小村:そう言っていただけて、大変光栄です。ありがとうございます。
「バイオなど新技術領域にお勧め。IPOの前準備で投資家リサーチにも活用できる」社債を活用できる企業と今後の期待
小村:社債発行を何度かご利用される中で、どういった企業に社債発行をお勧めしたいとお感じになりましたか?
平川:私達が手掛けるバイオ領域もそうですが、新しい技術を出していく事業領域で、投資資金の回収に一定期間が必要な企業にとっては、社債の性質がとても合うのではないでしょうか。
あとは、IPOを控えている企業など、個人かつ経験豊富な投資家の方々がどういった共感を持ってくださるのか、投資家の期待感を知りたい、という企業にも良いと思います。
IRを作ってみたけど投資家に全然刺さらなかった、というケースも考えられます。
Siiibo証券の社債発行は、新技術や新しいサービスを持つ企業さんにとって、IRを通してきっちり事業を説明できるかどうかを知る手立てにもなると思います。

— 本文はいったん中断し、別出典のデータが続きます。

-- ==== Sys2Proof/Decode.lean ====
section
/-! DEFINITION. The words and the commands that stand for them. The commands have no binary encoding (R172); the words
with bit layouts are the ones the packers PRODUCE (30_encoding.md), and these are what is decoded and encoded here
(log 9):

- `decode`, on any bytes: the command that produces exactly these words. A mnemonic row of R84 where one matches, else
  the `no_operand` packer, whose base is the word.
- `decodeAs`, with the format tag known (it "travels with the value", R61): each field read off its place (R63, R64), the
  base what remains. This is the reading of R110, R144 and of property T5 of 95_test_vectors.md.
- `encode`: the words, from the field tables of R63 and R64; it calls no packer of Machine/. -/

namespace Sys2Proof

/-- Why bytes or words are not decoded. -/
inductive DecodeError
  /-- No byte at all. -/
  | empty
  /-- A halfword is two bytes (R41). -/
  | oddByteCount
  /-- An opcode is one or two halfwords (R61). -/
  | tooLong
  /-- The format tag asks for the other length (R61). -/
  | wrongLength
  deriving DecidableEq, Repr

/-! ### Bytes, halfwords and words -/

/-- The two bytes of a halfword in the order given (R41): for `little`, byte 2k is bits 7:0. -/
def halfBytes (order : ByteOrder) (h : Half) : List Byte :=
  match order with
  | .little => [h.setWidth 8, (h >>> 8).setWidth 8]
  | .big => [(h >>> 8).setWidth 8, h.setWidth 8]

/-- The external serialiser (R41): the drained halfwords as bytes, in index order. -/
def serialise (order : ByteOrder) : List Half → List Byte
  | [] => []
  | h :: hs => halfBytes order h ++ serialise order hs

/-- The halfwords of a little-endian image, low byte first (R41). -/
def halvesOfBytes : List Byte → Except DecodeError (List Half)
  | [] => .ok []
  | [_] => .error .oddByteCount
  | lo :: hi :: rest =>
    match halvesOfBytes rest with
    | .ok hs => .ok ((hi.setWidth 16 <<< 8 ||| lo.setWidth 16) :: hs)
    | .error e => .error e

/-- `hi16(w)` (R7). -/
def hi16 (w : Word32) : Half := (w >>> 16).setWidth 16

/-- `lo16(w)` (R7). -/
def lo16 (w : Word32) : Half := w.setWidth 16

/-- The 32-bit word of its two halfwords, `(high << 16) | low` (R95). -/
def joinHalves (hi lo : Half) : Word32 := hi.setWidth 32 <<< 16 ||| lo.setWidth 32

/-! ### Fields -/

/-- A field of a layout: its lowest bit and its width. -/
structure Slot where
  lo : Nat
  width : Nat
  deriving DecidableEq, Repr

/-- A value masked to the field's width, in place (R62). -/
def putSlot (f : Slot) (v : Word32) : Word32 := (v.setWidth f.width).setWidth 32 <<< f.lo

/-- The number in a field of `w`, `w[hi:lo]` of R7. -/
def getSlot (lo width : Nat) (w : Word32) : Word32 := (w.extractLsb' lo width).setWidth 32

/-- The bits a field covers. -/
def slotMask (f : Slot) : Word32 := putSlot f (BitVec.allOnes 32)

/-- The field tables of R63 and R64, in the order of `fieldValues`. -/
def formatSlots : Format → List Slot
  | .t16NoOperand => []
  | .t16Imm7 => [⟨0, 7⟩]
  | .t16Imm8 => [⟨0, 8⟩]
  | .t16Imm11 => [⟨0, 11⟩]
  | .t16RegImm8 => [⟨8, 3⟩, ⟨0, 8⟩]
  | .t16RegImm5 => [⟨0, 3⟩, ⟨3, 3⟩, ⟨6, 5⟩]
  | .t16TwoLow => [⟨0, 3⟩, ⟨3, 3⟩]
  | .t16ThreeLow => [⟨0, 3⟩, ⟨3, 3⟩, ⟨6, 3⟩]
  | .t16TwoLowImm3 => [⟨0, 3⟩, ⟨3, 3⟩, ⟨6, 3⟩]
  | .t16OneAny => [⟨3, 4⟩]
  | .t16TwoAny => [⟨7, 1⟩, ⟨0, 3⟩, ⟨3, 4⟩]
  | .t32NoOperand => []
  | .t32OneRegImm12 => [⟨8, 4⟩, ⟨26, 1⟩, ⟨12, 3⟩, ⟨0, 8⟩]
  | .t32TwoRegImm12 => [⟨8, 4⟩, ⟨16, 4⟩, ⟨26, 1⟩, ⟨12, 3⟩, ⟨0, 8⟩]
  | .t32TwoRegImm12Sf => [⟨8, 4⟩, ⟨16, 4⟩, ⟨26, 1⟩, ⟨12, 3⟩, ⟨0, 8⟩, ⟨20, 1⟩]
  | .t32TwoRegImm5Sf => [⟨8, 4⟩, ⟨0, 4⟩, ⟨12, 3⟩, ⟨6, 2⟩, ⟨20, 1⟩]
  | .t32TwoRegImm5Shift => [⟨8, 4⟩, ⟨0, 4⟩, ⟨12, 3⟩, ⟨6, 2⟩, ⟨4, 2⟩]
  | .t32TwoRegImm5ShiftSf => [⟨8, 4⟩, ⟨0, 4⟩, ⟨12, 3⟩, ⟨6, 2⟩, ⟨4, 2⟩, ⟨20, 1⟩]
  | .t32ThreeReg => [⟨8, 4⟩, ⟨16, 4⟩, ⟨0, 4⟩]
  | .t32ThreeRegSf => [⟨8, 4⟩, ⟨16, 4⟩, ⟨0, 4⟩, ⟨20, 1⟩]
  | .t32ThreeRegImm5ShiftSf => [⟨8, 4⟩, ⟨16, 4⟩, ⟨0, 4⟩, ⟨12, 3⟩, ⟨6, 2⟩, ⟨4, 2⟩, ⟨20, 1⟩]
  | .t32Branch => [⟨26, 1⟩, ⟨16, 10⟩, ⟨13, 1⟩, ⟨11, 1⟩, ⟨0, 11⟩]
  | .t32CondBranch => [⟨26, 1⟩, ⟨16, 10⟩, ⟨13, 1⟩, ⟨11, 1⟩, ⟨0, 11⟩]

/-- The OR of a list of words. -/
def orAll : List Word32 → Word32
  | [] => 0
  | w :: ws => w ||| orAll ws

/-- The bits the format's fields cover, from the field table. -/
def formatMask (f : Format) : Word32 := orAll ((formatSlots f).map slotMask)

/-- The packing law (R62): the base OR each value masked into its field. -/
def packFields (f : Format) (base : Word32) (values : List Word32) : Word32 :=
  base ||| orAll (List.zipWith putSlot (formatSlots f) values)

/-- The number of halfwords of the format's words (R61). -/
def formatHalves : Format → Nat
  | .t16NoOperand | .t16Imm7 | .t16Imm8 | .t16Imm11 | .t16RegImm8 | .t16RegImm5 | .t16TwoLow | .t16ThreeLow
  | .t16TwoLowImm3 | .t16OneAny | .t16TwoAny => 1
  | .t32NoOperand | .t32OneRegImm12 | .t32TwoRegImm12 | .t32TwoRegImm12Sf | .t32TwoRegImm5Sf | .t32TwoRegImm5Shift
  | .t32TwoRegImm5ShiftSf | .t32ThreeReg | .t32ThreeRegSf | .t32ThreeRegImm5ShiftSf | .t32Branch | .t32CondBranch => 2

/-! ### Decoding -/

/-- A one at bit `n` where `b`, else nothing. -/
def oneAt (b : Bool) (n : Nat) : Word32 := if b then (1 : Word32) <<< n else 0

/-- The displacement bits that carry a field or the implicit zero: S, I1, I2, 21:12, 11:1 and bit 0 (R141, R144). -/
def dispFieldMask (cfg : Config) : Word32 :=
  oneAt true cfg.dispSBit.val ||| oneAt true cfg.dispI1Bit.val ||| oneAt true cfg.dispI2Bit.val ||| 0x003FFFFF

/-- The displacement with the given fields (R144): S, I1, I2 at the configured bits, imm10 at 21:12, imm11 at 11:1, bit 0
zero, "every other bit is S". Where configured bits coincide with one another or with a fixed field, the values are ORed
(DESIGN CHOICE, log 17). -/
def reassemble (cfg : Config) (s i1 i2 : Bool) (imm10 imm11 : Word32) : Disp :=
  oneAt s cfg.dispSBit.val ||| oneAt i1 cfg.dispI1Bit.val ||| oneAt i2 cfg.dispI2Bit.val ||| imm10 <<< 12 |||
    imm11 <<< 1 ||| (if s then ~~~dispFieldMask cfg else 0)

/-- `decode_branch(w)` (R144): I = S where J is 1, NOT S where J is 0. -/
def decodeBranch (cfg : Config) (w : Word32) : Disp :=
  let s := w.getLsbD 26
  reassemble cfg s (if w.getLsbD 13 then s else !s) (if w.getLsbD 11 then s else !s) (getSlot 16 10 w) (getSlot 0 11 w)

/-- `decode_cond(w)` (R144): I = J. -/
def decodeCond (cfg : Config) (w : Word32) : Disp :=
  reassemble cfg (w.getLsbD 26) (w.getLsbD 13) (w.getLsbD 11) (getSlot 16 10 w) (getSlot 0 11 w)

/-- `imm12 = (i << 11) | (imm3 << 8) | imm8` (R67). -/
def readImm12 (w : Word32) : Imm := getSlot 26 1 w <<< 11 ||| getSlot 12 3 w <<< 8 ||| getSlot 0 8 w

/-- `imm5 = (imm3 << 2) | imm2` (R68). -/
def readImm5 (w : Word32) : Imm := getSlot 12 3 w <<< 2 ||| getSlot 6 2 w

/-- The shift type of bits 5:4; code 11 is RRX where imm5 is zero and ROR elsewhere (R69). -/
def readShift (w : Word32) : ShiftType :=
  match (w.getLsbD 5, w.getLsbD 4) with
  | (false, false) => .lsl
  | (false, true) => .lsr
  | (true, false) => .asr
  | (true, true) => if readImm5 w = 0 then .rrx else .ror

/-- The register number in a field. -/
def readReg (lo width : Nat) (w : Word32) : Reg := (getSlot lo width w).setWidth 4

/-- The packer row's command with the fields of `w`, which has the format `f`; the base is `w` with the fields cleared. -/
def readFields (cfg : Config) (f : Format) (w : Word32) : Instr :=
  let base := w &&& ~~~f.operandMask
  let base16 : Half := base.setWidth 16
  match f with
  | .t16NoOperand => .t16NoOperand base16
  | .t16Imm7 => .t16Imm7 base16 (getSlot 0 7 w)
  | .t16Imm8 => .t16Imm8 base16 (getSlot 0 8 w)
  | .t16Imm11 => .t16Imm11 base16 (getSlot 0 11 w)
  | .t16RegImm8 => .t16RegImm8 base16 (readReg 8 3 w) (getSlot 0 8 w)
  | .t16RegImm5 => .t16RegImm5 base16 (readReg 0 3 w) (readReg 3 3 w) (getSlot 6 5 w)
  | .t16TwoLow => .t16TwoLow base16 (readReg 0 3 w) (readReg 3 3 w)
  | .t16ThreeLow => .t16ThreeLow base16 (readReg 0 3 w) (readReg 3 3 w) (readReg 6 3 w)
  | .t16TwoLowImm3 => .t16TwoLowImm3 base16 (readReg 0 3 w) (readReg 3 3 w) (getSlot 6 3 w)
  | .t16OneAny => .t16OneAny base16 (readReg 3 4 w)
  | .t16TwoAny => .t16TwoAny base16 (readReg 7 1 w <<< 3 ||| readReg 0 3 w) (readReg 3 4 w)
  | .t32NoOperand => .t32NoOperand base
  | .t32OneRegImm12 => .t32OneRegImm12 base (readReg 8 4 w) (readImm12 w)
  | .t32TwoRegImm12 => .t32TwoRegImm12 base (readReg 8 4 w) (readReg 16 4 w) (readImm12 w)
  | .t32TwoRegImm12Sf => .t32TwoRegImm12Sf base (readReg 8 4 w) (readReg 16 4 w) (readImm12 w) (w.getLsbD 20)
  | .t32TwoRegImm5Sf => .t32TwoRegImm5Sf base (readReg 8 4 w) (readReg 0 4 w) (readImm5 w) (w.getLsbD 20)
  | .t32TwoRegImm5Shift => .t32TwoRegImm5Shift base (readReg 8 4 w) (readReg 0 4 w) (readImm5 w) (readShift w)
  | .t32TwoRegImm5ShiftSf =>
    .t32TwoRegImm5ShiftSf base (readReg 8 4 w) (readReg 0 4 w) (readImm5 w) (readShift w) (w.getLsbD 20)
  | .t32ThreeReg => .t32ThreeReg base (readReg 8 4 w) (readReg 16 4 w) (readReg 0 4 w)
  | .t32ThreeRegSf => .t32ThreeRegSf base (readReg 8 4 w) (readReg 16 4 w) (readReg 0 4 w) (w.getLsbD 20)
  | .t32ThreeRegImm5ShiftSf =>
    .t32ThreeRegImm5ShiftSf base (readReg 8 4 w) (readReg 16 4 w) (readReg 0 4 w) (readImm5 w) (readShift w)
      (w.getLsbD 20)
  | .t32Branch => .t32Branch base (decodeBranch cfg w)
  | .t32CondBranch => .t32CondBranch base (decodeCond cfg w)

/-- The command of a known format tag that the words stand for; the words must have the format's length (R61). -/
def decodeAs (cfg : Config) (f : Format) (words : List Half) : Except DecodeError Instr :=
  match formatHalves f, words with
  | 1, [h] => .ok (readFields cfg f (h.setWidth 32))
  | 2, [hi, lo] => .ok (readFields cfg f (joinHalves hi lo))
  | _, _ => .error .wrongLength

/-- A halfword without a format tag: the mnemonic row of R84 whose match and mask it meets, else `T16.no_operand`. -/
def decodeHalf (h : Half) : Instr :=
  if h &&& 0xF800 = 0x2000 then .movImm (readReg 8 3 (h.setWidth 32)) (getSlot 0 8 (h.setWidth 32))
  else if h &&& 0xFE00 = 0x1800 then
    .addThreeLow (readReg 0 3 (h.setWidth 32)) (readReg 3 3 (h.setWidth 32)) (readReg 6 3 (h.setWidth 32))
  else .t16NoOperand h
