/-- The command returns `Thumb32(high, low)` of the 32-bit word with the bits as given (R95), the sideband `warn`, and
changes no state. -/
def answersWord (i : Instr) (s : State) (warn : Bool) (bits : Nat → Bool) : Prop :=
  ∃ hi lo : Half, answers i s (.opcode (.thumb32 hi lo)) warn ∧
    (∀ n < 16, lo.getLsbD n = bits n) ∧ ∀ n < 16, hi.getLsbD n = bits (n + 16)

/-- The command returns `Error(kind)` and changes no state. -/
def answersError (i : Instr) (s : State) (kind : ErrorKind) (warn : Bool) : Prop :=
  answers i s (.opcode (.error kind)) warn

/-- Bit `n` of a word that has bits `src` and up of `v` in the field of `width` bits at `lo`, and zeros elsewhere. -/
def field {k : Nat} (lo width src : Nat) (v : BitVec k) (n : Nat) : Bool :=
  decide (lo ≤ n ∧ n < lo + width) && v.getLsbD (n - lo + src)

/-- Bit `n` of a word that has `b` at bit `pos` and zeros elsewhere. -/
def bitAtPlace (pos : Nat) (b : Bool) (n : Nat) : Bool := decide (n = pos) && b

/-- imm12 in its three fields: imm12[11] at 26, imm12[10:8] at [14:12], imm12[7:0] at [7:0] (R67). -/
def imm12Fields (v : Imm) (n : Nat) : Bool := field 26 1 11 v n || field 12 3 8 v n || field 0 8 0 v n

/-- imm5 in its two fields: imm5[4:2] at [14:12], imm5[1:0] at [7:6] (R68). -/
def imm5Fields (v : Imm) (n : Nat) : Bool := field 12 3 2 v n || field 6 2 0 v n

/-- The shift code at [5:4]: LSL 00, LSR 01, ASR 10, ROR and RRX 11, NONE nothing (R69). -/
def shiftField : ShiftType → Nat → Bool
  | .lsl, _ => false
  | .lsr, n => decide (n = 4)
  | .asr, n => decide (n = 5)
  | .ror, n => decide (n = 4 ∨ n = 5)
  | .rrx, n => decide (n = 4 ∨ n = 5)
  | .none, _ => false

/-- The pairs the target reads as the other type: ROR with imm5[4:0] = 0, RRX with imm5[4:0] non-zero (R92). -/
def crossedPair : ShiftType → Imm → Bool
  | .ror, imm5 => imm5.toNat % 32 == 0
  | .rrx, imm5 => imm5.toNat % 32 != 0
  | .lsl, _ | .lsr, _ | .asr, _ | .none, _ => false

/-- The shift operand is refused: NONE under `encode_error`, or a crossed pair under `reject` (R130). -/
def shiftRefused (cfg : Config) (shift : ShiftType) (imm5 : Imm) : Prop :=
  (shift = .none ∧ cfg.noneShiftPolicy = .encodeError) ∨ (crossedPair shift imm5 = true ∧ cfg.shiftPairPolicy = .reject)

/-- The branch fields of a displacement: S at 26, imm10 = d[21:12] at [25:16], J1 at 13, J2 at 11, imm11 = d[11:1] at
[10:0], where `j` makes a J bit of S and its I bit (R141 to R143). -/
def branchFields (cfg : Config) (j : Bool → Bool → Bool) (d : Disp) (n : Nat) : Bool :=
  bitAtPlace 26 (d.getLsbD cfg.dispSBit.val) n || field 16 10 12 d n ||
    bitAtPlace 13 (j (d.getLsbD cfg.dispSBit.val) (d.getLsbD cfg.dispI1Bit.val)) n ||
    bitAtPlace 11 (j (d.getLsbD cfg.dispSBit.val) (d.getLsbD cfg.dispI2Bit.val)) n || field 0 11 1 d n

/-- The table of R80: the error a packer command's operands produce, if any. The register check stands first (R174). -/
def tableError (cfg : Config) : Instr → Option ErrorKind
  | .t16ImmOther _ width _ => if width ∈ [7, 8, 11] then none else some .encodeError
  | .t16RegImm8 _ rd _ | .movImm rd _ => if 7 < rd.toNat then some .registerOutOfRange else none
  | .t16RegImm5 _ rd rm _ | .t16TwoLow _ rd rm | .t16TwoLowImm3 _ rd rm _ =>
    if 7 < rd.toNat ∨ 7 < rm.toNat then some .registerOutOfRange else none
  | .t16ThreeLow _ rd rn rm | .addThreeLow rd rn rm =>
    if 7 < rd.toNat ∨ 7 < rn.toNat ∨ 7 < rm.toNat then some .registerOutOfRange else none
  | .t32TwoRegImm5Shift _ _ _ imm5 shift | .t32TwoRegImm5ShiftSf _ _ _ imm5 shift _
  | .t32ThreeRegImm5ShiftSf _ _ _ _ imm5 shift _ =>
    match shift with
    | .none => if cfg.noneShiftPolicy = .encodeError then some .encodeError else none
    | .lsl | .lsr | .asr | .ror | .rrx =>
      if crossedPair shift imm5 = true ∧ cfg.shiftPairPolicy = .reject then some .encodeError else none
  | .t16NoOperand .. | .t16Imm7 .. | .t16Imm8 .. | .t16Imm11 .. | .t16OneAny .. | .t16TwoAny .. | .t32NoOperand ..
  | .t32OneRegImm12 .. | .t32TwoRegImm12 .. | .t32TwoRegImm12Sf .. | .t32TwoRegImm5Sf .. | .t32ThreeReg ..
  | .t32ThreeRegSf .. | .t32Branch .. | .t32CondBranch .. | .create _ | .append _ | .drain | .emit _ => none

実際に使って感じたのは、必ずしも社債の募集枠が全部埋まるわけではない、という中で、投資家様からどのぐらい期待値があるのかを実際に確かめられた、という点も良かったですね。
小村:実体験に基づくご感想、ありがとうございます。
平川:Siiibo証券には、世の中に無いものを出してもらいたいな、と期待しています。
恐らく、証券会社として儲けるためだったらもっと早い別の手段も考えられる中で、着々と今の事業を進めていらっしゃいますよね。これからも、誰もやっていない、今までなかったものをどんどん出していただきたいな、と思います。
小村:本日は貴重なお話をお伺いさせていただきありがとうございました。
設立5周年、サービスローンチから3周年、Siiibo証券の歩みはまだ始まったばかりです。
**投資家様にとっては、投資の意義を感じていただける、多様な企業への投資機会、
発行企業様にとっては、機動力はもちろん、企業のファンづくりにも貢献できる資金調達手段**としてご活用いただけるよう、これからも頑張ってまいります。
そして、貴社の事業に寄り添っていくパートナーとしても歩んでいけたらと考えております。今後ともどうぞよろしくお願いいたします。